Custom Backend Implementation
Cedar-OS provides a flexible agent connection system that allows you to integrate with any LLM provider or custom backend. This guide explains how to implement a custom provider by creating the required functions and registering them with the system.
Agent Connection Architecture
The Cedar-OS agent connection system is built around a provider pattern that abstracts different LLM services behind a common interface.
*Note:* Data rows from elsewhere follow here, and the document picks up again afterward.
/-- Where a meaning leaves IP, by the bytes of its instruction: at the literal of a JNZ (opcode byte 3) whose condition
holds and at IP + 2 otherwise, with STATUS kept, unless it raises ReservedCombo. -/
theorem exec_ip {i : Instr} {s t : State} (h : exec i s = .next t) :
    t = raiseFault .reservedCombo s ∨
      (t.status = s.status ∧ t.ip = if i.opcode = 3 ∧ s.a ≠ 0 then i.operand.toNat else s.ip + 2) := by
  cases i with
  | adv o => exact withCombo_advances h fun v => by simp
  | bxl literal => cases h; right; simp [Instr.opcode]
  | bst o => exact withCombo_advances h fun v => by simp
  | jnz target => right; simpa [Instr.opcode, Instr.operand] using execJnz_ip h
  | bxc discarded => cases h; right; simp [Instr.opcode]
  | out o => exact withCombo_advances h fun v => by simp
  | bdv o => exact withCombo_advances h fun v => by simp
  | cdv o => exact withCombo_advances h fun v => by simp

/-- LOAD of arguments that fit the ports answers the loaded state, from every state (R131). -/
theorem load_of_fits {p : Params} {args : LoadArgs} (fits : args.Fits p) (s : State) :
    load p args s = .next (loadedState args) := if_pos fits

/-- Below ROM_LEN the loaded ROM holds the program's bytes (R26). -/
theorem getElem?_eq_read_loadedState {args : LoadArgs} {n : Nat} (inside : n < args.rom.length) :
    args.rom[n]? = some ((loadedState args).rom.read n) := by
  simp [loadedState, inside]

end Sys2Proof.Machine

namespace Sys2Proof.Proofs

open Machine Claims

/-- Settles O38: a halt and a fault keep IP, and an executed instruction moves it as `exec_ip` says of the instruction
whose two bytes stand at IP. -/
theorem ipAdvancesByTwoOrJumps : Obligations.IpAdvancesByTwoOrJumps := by
  intro s t h
  obtain ⟨running, ⟨-, rfl⟩ | ⟨-, rfl⟩ | ⟨-, -, rfl⟩ | ⟨-, i, decoded, executed⟩⟩ := step_cases h
  · simp
  · simp
  · simp
  · obtain ⟨opcode, operand, -⟩ := decodePair_ok decoded
    rcases exec_ip executed with rfl | ⟨status, ip⟩
    · simp
    · refine ⟨fun stopped => absurd (status.trans running) stopped, fun _ => ?_⟩
      rw [opcode, operand] at ip
      exact (apply_ite (t.ip = ·) _ _ _).mp ip

/-- Settles O43: the one state is `loadedState`. -/
theorem loadSetsEveryElement : Obligations.LoadSetsEveryElement := by
  intro p args fits
  exact ⟨loadedState args, load_of_fits fits, rfl, rfl, rfl, rfl, rfl, rfl, rfl, rfl,
    fun _ inside => getElem?_eq_read_loadedState inside⟩

end Sys2Proof.Proofs
end

section
/-! SUPPORT. Encoding and operands (spec/30_encoding.md R47, R49, R53, R60): the operand kind by the opcode byte, the combo
value by the operand byte, that a Running block's step is total, and that BXC does not look at its operand byte. -/

namespace Sys2Proof

/-- Two bytes decode to an instruction, with nothing after it, exactly when they are its opcode byte and operand byte. -/
theorem decode_two_eq_ok_iff {x y : Byte} {i : Instr} : decode [x, y] = .ok (i, []) ↔ decodePair x y = .ok i := by
  rw [decode_pair]
  cases decodePair x y <;> simp [Except.map]

theorem Instr.kind_eq_combo_iff (i : Instr) : i.kind = .combo ↔ i.opcode.toNat ∈ [0, 2, 5, 6, 7] := by
  cases i <;> simp [Instr.kind, Instr.opcode]

theorem Instr.kind_eq_literal_iff (i : Instr) : i.kind = .literal ↔ i.opcode.toNat ∈ [1, 3] := by
  cases i <;> simp [Instr.kind, Instr.opcode]
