-- ==== Sys2Proof/Syntax.lean ====
section
/-! DEFINITION. The commands of the block: one constructor per row of spec/opcode_table.json, in the
table's order, with the values that cross the engine's boundary (or that the engine's own sensors
read) as operands. A row the engine starts by itself carries no more than the part it names. -/

namespace Sys2Proof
Each provider implements a set of standardized functions that handle:
- Non-streaming LLM calls (
callLLM)
- Structured output calls (
callLLMStructured)
- Streaming responses (
streamLLM)
- Response parsing (
handleResponse)
The system automatically handles:
- Request/response logging
- Error handling and retries
- Stream management and cancellation
- Type safety and validation
Provider Interface
Every custom provider must implement the ProviderImplementation interface with these 5 required functions:
interface ProviderImplementation<TParams, TConfig> {
callLLM: (params: TParams, config: TConfig) => Promise<LLMResponse>;
callLLMStructured: (
params: TParams & StructuredParams,
config: TConfig
) => Promise<LLMResponse>;
streamLLM: (
params: TParams,
config: TConfig,
handler: StreamHandler
) => StreamResponse;
handleResponse: (response: Response) => Promise<LLMResponse>;
}
Required Function Implementations
1. callLLM - Basic LLM Calls
Purpose: Make non-streaming calls to your LLM service.
Input Parameters:
interface CustomParams extends BaseParams {
prompt?: string; // The user's input prompt
systemPrompt?: string; // Optional system prompt
temperature?: number; // Sampling temperature (0-1)
maxTokens?: number; // Maximum tokens to generate
stream?: boolean; // Streaming support
[key: string]: unknown; // Any additional custom parameters
}
// Your custom config type
type CustomConfig = { provider: 'custom'; config: Record<string, unknown> };
Expected Output:
interface LLMResponse {
content: string; // The generated text response
usage?: {
// Optional token usage info
promptTokens: number;
completionTokens: number;
totalTokens: number;
};
metadata?: Record<string, unknown>; // Optional metadata (model, id, etc.)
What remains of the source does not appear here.